The Fire Island Inlet to Moriches Inlet (FIMI) project is slated to rebuild about 19 miles of dunes and beachfront along the south side of slightly more than half the 32-mile island. The storm mitigation plan was spun off from the $700-million Fire Island Inlet to Montauk Point (FIMP) project, which is expected to follow later.

The first phase of FIMI began last fall at Smith Point County Park on the island’s eastern end after the Audubon Society lost a lawsuit trying to block the plan on the grounds that it would disturb endangered Piping Plovers. The second phase is slated to begin soon at the west end around Robert Moses State Park and the Fire Island Lighthouse, but the third phase protecting the 17 communities may not start until 2016 at best, estimated Gil Anderson, the Suffolk public works department commissioner. That means the communities are likely to remain vulnerable for another two hurricane seasons until the work begins.

One resident–among more than 50 in the crowd at the hearing–said he was “baffled” that the plan included rebuilding dunes but not filling in the breach at Old Inlet that Sandy caused. Fire Island National Seashore (FINS) officials have said they stand ready to fill in the breach if need be, but since it is stable and lies within the 7-mile Otis Pike Fire Island High Dune Wilderness preserve, they will let nature take its course.

An attorney for a group of homeowners requested that the agencies contact them to tell them their options already. Notifications have begun, but the lag has been the biggest complaint to date.

Francine Haselkorn of Ocean Bay Park said she suspects an ulterior motive is afoot with FIMI.

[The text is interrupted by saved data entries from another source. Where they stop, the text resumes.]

/-- The natural logarithm of y for 1 ≤ y < 2, from 2 × artanh((y − 1)/(y + 1)). -/
def fxLn (y : Nat) : Nat :=
  let z := fxDiv (y - fxOne) (y + fxOne)
  2 * fxAtanhGo 240 (fxMul z z) 1 z 0

/-- The arctangent of 1/k, by its alternating series. -/
def fxAtanInvGo : Nat → Nat → Nat → Nat → Int → Int → Int
  | 0, _, _, _, _, acc => acc
  | j + 1, k2, n, t, sg, acc => fxAtanInvGo j k2 (n + 2) (t / k2) (-sg) (acc + sg * (t / n : Nat))

@[inherit_doc fxAtanInvGo]
def fxAtanInv (k : Nat) : Int := fxAtanInvGo 180 (k * k) 1 (fxOne / k) 1 0

/-- π in fixed point, by Machin's formula. -/
def fxPi : Nat := (4 * (4 * fxAtanInv 5 - fxAtanInv 239)).toNat

/-- The alternating Taylor sum of sine (first term x, n = 1) or cosine (first term 1, n = 0). -/
def fxTrigGo : Nat → Nat → Nat → Nat → Int → Int → Int
  | 0, _, _, _, _, acc => acc
  | k + 1, x2, n, t, sg, acc => fxTrigGo k x2 (n + 2) (fxMul t x2 / ((n + 1) * (n + 2))) (-sg) (acc + sg * (t : Nat))

/-- A fixed-point value as a magnitude, known not to be exact. -/
def fxMag (n : Nat) : Mag := ⟨n, -(fxP : Int), true⟩

/-- The value m × 2^e in fixed point, truncated. -/
def fxOf (m : Nat) (e : Int) : Nat :=
  let s := e + fxP
  if 0 ≤ s then m * 2 ^ s.toNat else m / 2 ^ (-s).toNat

/-- 2^x for a finite x: exact at integers, else a 700-bit approximation from below (R222). An x outside [−1200, 1200] has the
rounding of that end. -/
def exp2Mag (neg : Bool) (m : Nat) (e : Int) : Mag :=
  let x := Mag.mk m e false
  let c := x.cut 0
  let big := decide (e + (Nat.log2 m : Int) > 10)
  if big then (if neg then ⟨1, -1300, true⟩ else ⟨1, 1300, true⟩)
  else if !c.2.2 then ⟨1, if neg then -(c.1 : Int) else c.1, false⟩
  else
    let fr := fxOf m e % fxOne
    let ip : Int := if neg then -(c.1 : Int) - 1 else c.1
    let f := if neg then fxOne - fr else fr
    ⟨fxExp (fxMul f fxLn2), ip - fxP, true⟩

/-- e^x for x ≤ 0 given as a fixed-point magnitude x below 2^11, as a fixed-point value. -/
def fxExpNeg (x : Nat) : Nat :=
  let k := x / fxLn2
  let r := x % fxLn2
  fxDiv fxOne (fxExp r) / 2 ^ k

/-- log2 of a positive finite value: its sign and magnitude; exact at powers of two. -/
def log2Mag (m : Nat) (e : Int) : Bool × Mag :=
  let l := Nat.log2 m
  let ip : Int := (l : Int) + e
  if m = 2 ^ l then (decide (ip < 0), ⟨ip.natAbs, 0, false⟩)
  else
    let y := m * 2 ^ (fxP - l)
    let fr := fxDiv (fxLn y) fxLn2
    let v : Int := ip * fxOne + fr
    if 0 ≤ v then (false, fxMag v.toNat) else (true, fxMag ((-v).toNat - 1))

/-- sin x or cos x of a non-zero finite x ≥ 0: the sign and magnitude, the argument reduced by multiples of π/2 in fixed point. -/
def trigMag (cosine : Bool) (m : Nat) (e : Int) : Bool × Mag :=
  let x := fxOf m e
  let h := fxPi / 2
  let k := x / h
  let r := x % h
  let s := (fxTrigGo 160 (fxMul r r) 1 r 1 0).toNat
  let c := (fxTrigGo 160 (fxMul r r) 0 fxOne 1 0).toNat
  let j := (k + (if cosine then 1 else 0)) % 4
  (decide (2 ≤ j), fxMag ((if j % 2 = 0 then s else c) - 1))

/-- tanh x for x > 0. -/
def tanhMag (m : Nat) (e : Int) : Mag :=
  if e + (Nat.log2 m : Int) > 8 then ⟨2 ^ 512 - 1, -512, true⟩
  else if e + (Nat.log2 m : Int) < -60 then
    -- x − x³/3 < tanh x < x, and x³/3 lies far below the last place of x
    ⟨m * 2 ^ 100 - 1, e - 100, true⟩
  else
    let t := fxExpNeg (2 * fxOf m e)
    fxMag (fxDiv (fxOne - t) (fxOne + t))

/-- 1/(1 + e^−x) for a non-zero finite x. -/
def sigMag (neg : Bool) (m : Nat) (e : Int) : Mag :=
  if e + (Nat.log2 m : Int) > 8 then (if neg then ⟨1, -700, true⟩ else ⟨2 ^ 512 - 1, -512, true⟩)
  else
    let t := fxExpNeg (fxOf m e)
    if neg then fxMag (fxDiv t (fxOne + t)) else fxMag (fxDiv fxOne (fxOne + t))

/-- The eight functions of the special-function unit (R221), and the identity of an ordinary push. -/
inductive SfuFn where
  | exp2 | log2 | rcp | rsq | sin | cos | tanh | sig | ident
  deriving DecidableEq, Repr

/-- The result of a function in a format, rounded to nearest-even, with its flags (R222). -/
def FFmt.sfu (f : FFmt) (fn : SfuFn) (ftz : Bool) (v : FV) : Nat × FlagBits :=
  match v with
  | .nan s => f.nanOf s
  | .inf n =>
    match fn with
    | .exp2 => (if n then 0 else f.inf false, 0#5)
    | .log2 => if n then (f.dnan, flagNV) else (f.inf false, 0#5)
    | .rcp => (f.signed n 0, 0#5)
    | .rsq => if n then (f.dnan, flagNV) else (0, 0#5)
    | .sin => (f.dnan, flagNV)
    | .cos => (f.dnan, flagNV)
    | .tanh => f.round .rne false n ⟨1, 0, false⟩
    | .sig => if n then (0, 0#5) else f.round .rne false false ⟨1, 0, false⟩
    | .ident => (f.inf n, 0#5)
  | .fin n m e =>
    if m = 0 then
      match fn with
      | .exp2 => f.round .rne false false ⟨1, 0, false⟩
      | .log2 => (f.inf true, flagDZ)
      | .rcp => (f.inf n, flagDZ)
      | .rsq => (f.inf n, flagDZ)
      | .sin => (f.signed n 0, 0#5)
      | .cos => f.round .rne false false ⟨1, 0, false⟩
      | .tanh => (f.signed n 0, 0#5)
      | .sig => f.round .rne false false ⟨1, -1, false⟩
      | .ident => (f.signed n 0, 0#5)
    else
      match fn with
      | .exp2 => f.round .rne ftz false (exp2Mag n m e)
      | .log2 =>
        if n then (f.dnan, flagNV)
        else let r := log2Mag m e; if r.2.m = 0 && !r.2.rest then (0, 0#5) else f.round .rne ftz r.1 r.2
      | .rcp => f.round .rne ftz n (Mag.div 1 0 m e)
      | .rsq =>
        if n then (f.dnan, flagNV)
        else
          let r := Mag.div (2 ^ 200) (-200) m e
          let q := Mag.sqrt r.m r.e
          f.round .rne ftz false ⟨q.m, q.e, q.rest || r.rest⟩
      | .sin => let r := trigMag false m e; f.round .rne ftz (n != r.1) r.2
      | .cos => let r := trigMag true m e; f.round .rne ftz r.1 r.2
      | .tanh => f.round .rne ftz n (tanhMag m e)
      | .sig => f.round .rne ftz false (sigMag n m e)
      | .ident => (f.code (.fin n m e), 0#5)

end Sys2Proof.Machine
end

“This is a well-planned attempt at a land grab by the [U.S.] Department of Interior,” she said, referring to FINS’ parent agency. “The plan is described as restoration when it is in fact retreat into private property.”

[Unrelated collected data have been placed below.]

/-- A write that its merge has dropped, told to the graph node that it is of (R258, R385). -/
def State.tellDrop (s : State) (o : Origin) : State :=
  match o with
  | .unit name => if name / 2 ^ 40 = 8 then s.modSeal fun z => { z with dropped := name :: z.dropped } else s
  | _ => s

/-- PARTIAL_WRITE (R257, R258). -/
def execPartialWrite (i : Nat) (s : State) : Out :=
  match s.pocTurn i true with
  | some r => match r.op with
    | .write cells =>
      let s := s.dropPoc i
      .next (match paKind r.pa with
        | .sealed =>
          let out := s.partialWrite r.pa r.part cells
          if out.2 then out.1 else out.1.tellDrop r.origin
        | _ => { s with mem := storeCells s.mem cells })
    | _ => .next s
  | none => .next s

/-- FULL_TILE_WRITE (R257, R258). -/
def execFullTileWrite (i : Nat) (s : State) : Out :=
  match s.pocTurn i true with
  | some r => match r.op with
    | .full data =>
      let out := (s.dropPoc i).fullWrite (tileOf r.pa) r.part data
      .next (if out.2 then out.1 else out.1.tellDrop r.origin)
    | _ => .next s
  | none => .next s

/-- A read-modify-write at a point of coherence: n bytes at an address become the first result of f, and the requester receives the
second; a failing tile writes nothing and is marked (R258, R275). -/
def State.rmw (s : State) (r : PocReq) (a n : Nat) (f : List Byte → List Byte × Answer) : State :=
  match paKind r.pa with
  | .sealed =>
    if s.tileFails (tileOf r.pa) then (s.poison r.part (tileOf r.pa)).answerReq r (.fault tSeal (wd r.va))
    else
      let out := f (s.mem.bytes a n)
      ({ s.touchTile (tileOf r.pa) r.part with mem := s.mem.store a (out.1.take n) }).answerReq r out.2
  | _ =>
    let out := f (s.mem.bytes a n)
    ({ s with mem := s.mem.store a (out.1.take n) }).answerReq r out.2

/-- ATOMIC_AT_POINT_OF_COHERENCE (R274, R275); a kick or control write of a queue's entry is one of its kind (R42). -/
def execAtomicAtPointOfCoherence (i : Nat) (s : State) : Out :=
  match s.pocTurn i true with
  | some r => match r.op with
    | .amo op size sgn arg cmp =>
      let n := 2 ^ size
      .next ((s.dropPoc i).rmw r r.pa n fun b =>
        let old := leNat b
        (leBytes n (amoNew op size sgn old arg.toNat cmp.toNat), .word (wd old)))
    | .kmax k => .next ((s.dropPoc i).rmw r r.pa 8 fun b => (leBytes 8 (kicked (leNat b) k), .word 0#64))
    | .ctrl c => .next ((s.dropPoc i).rmw r r.pa 1 fun b => (leBytes 1 (ctrlled (leNat b) c), .word 0#64))
    | _ => .next s
  | none => .next s

/-- What a built-in ship routine does to its n bytes: the new bytes and the result (R277). -/
def shipBuiltin (routine : Nat) (arg : Word) (b : List Byte) : List Byte × Word :=
  let old := leNat b
  let f := FFmt.f32
  let fp := fun (g : FV → FV → Nat × FlagBits) => leBytes 4 (g (f.decode (old % 2 ^ 32)) (f.decode (arg.toNat % 2 ^ 32))).1
  match routine with
  | 0 => (b, wd old)
  | 1 => (leBytes 8 (old + arg.toNat), wd old)
  | 2 => (fp fun x y => f.add .rne false x y, wd old)
  | 3 => (fp fun x y => f.minmax true x y, wd old)
  | 4 => (fp fun x y => f.minmax false x y, wd old)
  | 5 =>
    let h := FFmt.bf16
    ((List.range 4).flatMap fun j =>
      leBytes 2 (h.add .rne false (h.decode (old / 2 ^ (16 * j) % 2 ^ 16)) (h.decode (arg.toNat / 2 ^ (16 * j) % 2 ^ 16))).1, wd old)
  | 6 => (if old < arg.toNat then leBytes 8 (old + 1) else b, wd old)
  | _ => (leBytes 4 (old + 1), wd old)

/-- The bytes that a built-in ship routine reads and writes: their offset from the target and their number (R277). -/
def shipSpan (routine : Nat) (arg : Word) : Nat × Nat :=
  match routine with
  | 2 => (0, 4)
  | 3 => (0, 4)
  | 4 => (0, 4)
  | 7 => (4 * (arg.toNat % 16), 4)
  | _ => (0, 8)

/-- The result of a ship that returns one goes to q5 (R276, R286). -/
def State.shipDone (s : State) (r : PocReq) (ctl : Word) (status : Nat) (result : Word) : State :=
  match r.origin with
  | .ctx core ctx =>
    if r.takes then s.pushQ5 core ctx 2 [completion status 2 (wbits ctl 31 16) 0, result] else s
  | _ => s

/-- SHIP_ROUTINE (R276 to R278): a routine runs as one read-modify-write of its tile. -/
def execShipRoutine (i : Nat) (s : State) : Out :=
  match s.pocTurn i true with
  | some r => match r.op with
    | .ship arg ctl =>
      let s := s.dropPoc i
      let n := wbits ctl 7 0
      let run := fun (a n : Nat) (f : List Byte → List Byte × Word) =>
        let res := (f (s.mem.bytes a n)).2
        let fails := s.tileFails (tileOf r.pa)
        let t := s.rmw r a n fun b => ((f b).1, .word res)
        if fails then t else t.shipDone r ctl stOk res
      .next (if n < 8 then
          let (o, k) := shipSpan n arg
          run (r.pa + o) k (shipBuiltin n arg)
        else match s.seals.routines.find n with
          | some e => run (r.pa / 64 * 64) 64 (fun b => Config.routineRun e.image arg r.pa b)
          | none =>
            if r.takes then (s.answerReq r (.word 0#64)).shipDone r ctl stBadroutine 0#64
            else s.modSeal fun z =>
              let k := engineOf (tileOf r.pa)
              { z with shipDrops := z.shipDrops.set k (z.shipDrops.get 0 k + 1) })
    | _ => .next s
  | none => .next s

/-- ROUTINE_LOAD (R278): a signed image enters the routine table of every stack processor. -/
def execRoutineLoad (index align : Nat) (image sig : List Byte) (s : State) : Out :=
  stepIf (decide (16 ≤ index) && decide (index < 256) && decide (1 ≤ align) && decide (align ≤ 64)
      && Config.signatureValid image sig) (fun s =>
    s.modSeal fun z => { z with routines := z.routines.set index ⟨align, image⟩ }) s

/-- The format of an exact-cell value type (R279). -/
def cellFmt (t : Nat) : FFmt := if t = 2 then .f32 else if t = 9 then .bf16 else .f16

/-- The two's-complement integer of a cell (R189). -/
def cellInt (b : List Byte) : Int := intVal true 512 (leNat b)

/-- EXACT_CELL_ADD (R190). -/
def execExactCellAdd (i : Nat) (s : State) : Out :=
  match s.pocTurn i true with
  | some r => match r.op with
    | .xadd t v =>
      let s := s.dropPoc i
      let f := cellFmt t
      let x := f.decode (v.toNat % 2 ^ (if t = 2 then 32 else 16))
      let bad := x.isNan || x.isInf
      let u := if s.tileFails (tileOf r.pa) then s.rmw r r.pa 64 fun b => (b, .word 0#64)
        else
          let done := completion (if bad then stInvalid else stOk) 3 (r.va / 64) 0
          let w := if bad then s.answerReq r (.word 0#64)
            else s.rmw r r.pa 64 fun b => (leBytes 64 ((cellInt b + x.units (-150)) % (2 ^ 512 : Int)).toNat, .word 0#64)
          match r.origin with
          | .ctx core ctx => w.pushQ5 core ctx 1 [done]
          | _ => w
      .next u
    | _ => .next s
  | none => .next s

Among the handful that came out against the plan to rebuild the dunes was Dylan Wallace, who lives on the oceanfront in Corneille Estates.

“Building dunes first…is counterproductive,” he said. “It seems like our saving grace, but it’s really not.”

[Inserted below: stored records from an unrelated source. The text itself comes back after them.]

-- ==== Sys2Proof/Machine/Launch.lean ====
section
/-! DEFINITION. Placing launches: the LAUNCH template, resources, reservations, gangs and pipes, and seeding (R21, R22, R25, R54, R55,
R66, R67, R70 to R79, R434, R439). -/

namespace Sys2Proof.Machine

/-- A LAUNCH template (R54). -/
structure LaunchReq where
  phase : Nat
  val : Nat
  sig : Nat
  htab : Nat
  hcount : Nat
  regs : Nat
  rows : Nat
  maxctx : Nat
  spBytes : Nat
  stkBytes : Nat
  lid : Nat
  lgen : Nat
  fpctl : Nat
  vtype : Nat
  seedh : Nat
  seedPri : Bool
  seed : Bool
  hold : Bool
  ovflog : Nat
  nslots : Nat
  raster : Nat
  gang : Nat
  gangn : Nat
  pipein : Nat
  pipeout : Nat
  pipeste : Nat
  tmap : TileMap
  args : List Word
  deriving DecidableEq, Repr

/-- A signed 16-bit field. -/
def i16At (b : List Byte) (o : Nat) : Int := intVal true 16 (fieldAt b o 2)

/-- A tile-map descriptor (R21). -/
def TileMap.parse (b : List Byte) : TileMap :=
  { form := byteAt b 0 % 4, xn := fieldAt b 2 2, yn := fieldAt b 4 2, zn := fieldAt b 6 2, bx := fieldAt b 8 2, by_ := fieldAt b 10 2,
    bz := fieldAt b 12 2, sx := i16At b 14, sy := i16At b 16, sz := i16At b 18, off := i16At b 20, tbl := fieldAt b 24 8 }

/-- A malformed descriptor (R22). -/
def TileMap.bad (t : TileMap) : Bool :=
  let out := fun (n hi : Nat) => decide (n < 1) || decide (hi < n)
  decide (2 ≤ t.form) || out t.xn 1024 || out t.yn 1024 || out t.zn 16
    || (t.form == 0 && (out t.bx 1024 || out t.by_ 1024 || out t.bz 16))
    || (t.form == 1 && decide (t.tbl % 2 ≠ 0))

/-- A LAUNCH template from its 128 bytes (R48, R54). -/
def LaunchReq.parse (b : List Byte) : LaunchReq :=
  { phase := pktPhase b, val := pktVal b, sig := pktSig b, htab := fieldAt b 16 8, hcount := byteAt b 24,
    regs := 8 * (byteAt b 25 % 4 + 1), rows := 8 * byteAt b 26, maxctx := byteAt b 27, spBytes := fieldAt b 28 4,
    stkBytes := fieldAt b 32 4, lid := fieldAt b 36 2 % 2 ^ 12, lgen := fieldAt b 36 2 / 2 ^ 12, fpctl := fieldAt b 38 2 % 2 ^ 9,
    vtype := byteAt b 40, seedh := byteAt b 41 % 64, seedPri := byteAt b 41 / 64 % 2 == 1, seed := byteAt b 41 / 128 == 1,
    hold := byteAt b 42 % 2 == 1, ovflog := byteAt b 43, nslots := fieldAt b 44 4, raster := fieldAt b 48 8, gang := byteAt b 56,
    gangn := byteAt b 57, pipein := byteAt b 58, pipeout := byteAt b 59, pipeste := byteAt b 60, tmap := TileMap.parse (b.drop 64),
    args := (List.range 3).map fun i => wd (fieldAt b (96 + 8 * i) 8) }

/-- Bytes of an overflow ring (R54, R76). -/
def LaunchReq.ovfBytes (r : LaunchReq) : Nat := if r.ovflog = 0 then 2 ^ 20 else 2 ^ r.ovflog

/-- The checks of a template by itself (R22, R54, R67). -/
def LaunchReq.bad (r : LaunchReq) : Bool :=
  decide (r.htab % 8 ≠ 0) || decide (r.hcount < 1) || decide (64 < r.hcount) || decide (24 < r.regs) || decide (128 < r.rows)
    || decide (r.maxctx < 1) || decide (min 16 (256 / r.regs) < r.maxctx) || decide (r.spBytes % 256 ≠ 0)
    || decide (r.stkBytes % 256 ≠ 0) || decide (98304 < r.spBytes + r.maxctx * r.stkBytes) || decide (128 < r.maxctx * r.rows)
    || (r.ovflog != 0 && (decide (r.ovflog < 16) || decide (24 < r.ovflog))) || decide (r.nslots < 1) || decide (r.raster % 8 ≠ 0)
    || (r.gang != 0 && (decide (r.gangn < 2) || decide (16 < r.gangn))) || decide (15 < r.pipeste) || r.tmap.bad
    || (r.gang == 0 && (r.pipein != 0 || r.pipeout != 0))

Instead of pumping sand on the beach, he said the project should focus on rebuilding the offshore sandbars, which cushions the blow of Atlantic Ocean waves before they reach the shore.

“This is just basic science,” he said. “The surf needs to break far out if you want to protect Fire Island.”

How the county, FINS, New York State Department of Environmental Conservation and U.S. Army Corp. of Engineers and other involved agencies will use any of the information gathered at the hearing remained as unpredictable as the start date of the plan’s third phase.

“Unidentified sources have told me that things are progressing better than expected,” John Lund, a Davis Park resident as well as vice president of the Fire Island Association, said at the hearing.

Less than a week later on the other side of the island, Saltaire Village Administrator Mario Posillico said at a Feb. 23 New York City board meeting that there was little hope that any sand from phase two would make it east of Kismet to their beach before the window for dredging closes upon Piping Plover nesting season in mid-April.

“The prospects of a FIMP project in this coming off season, in my view, is not that good,” he said.

Dylan Wallace addressing the Hearing Panel.

Dylan Wallace addressing the Hearing Panel.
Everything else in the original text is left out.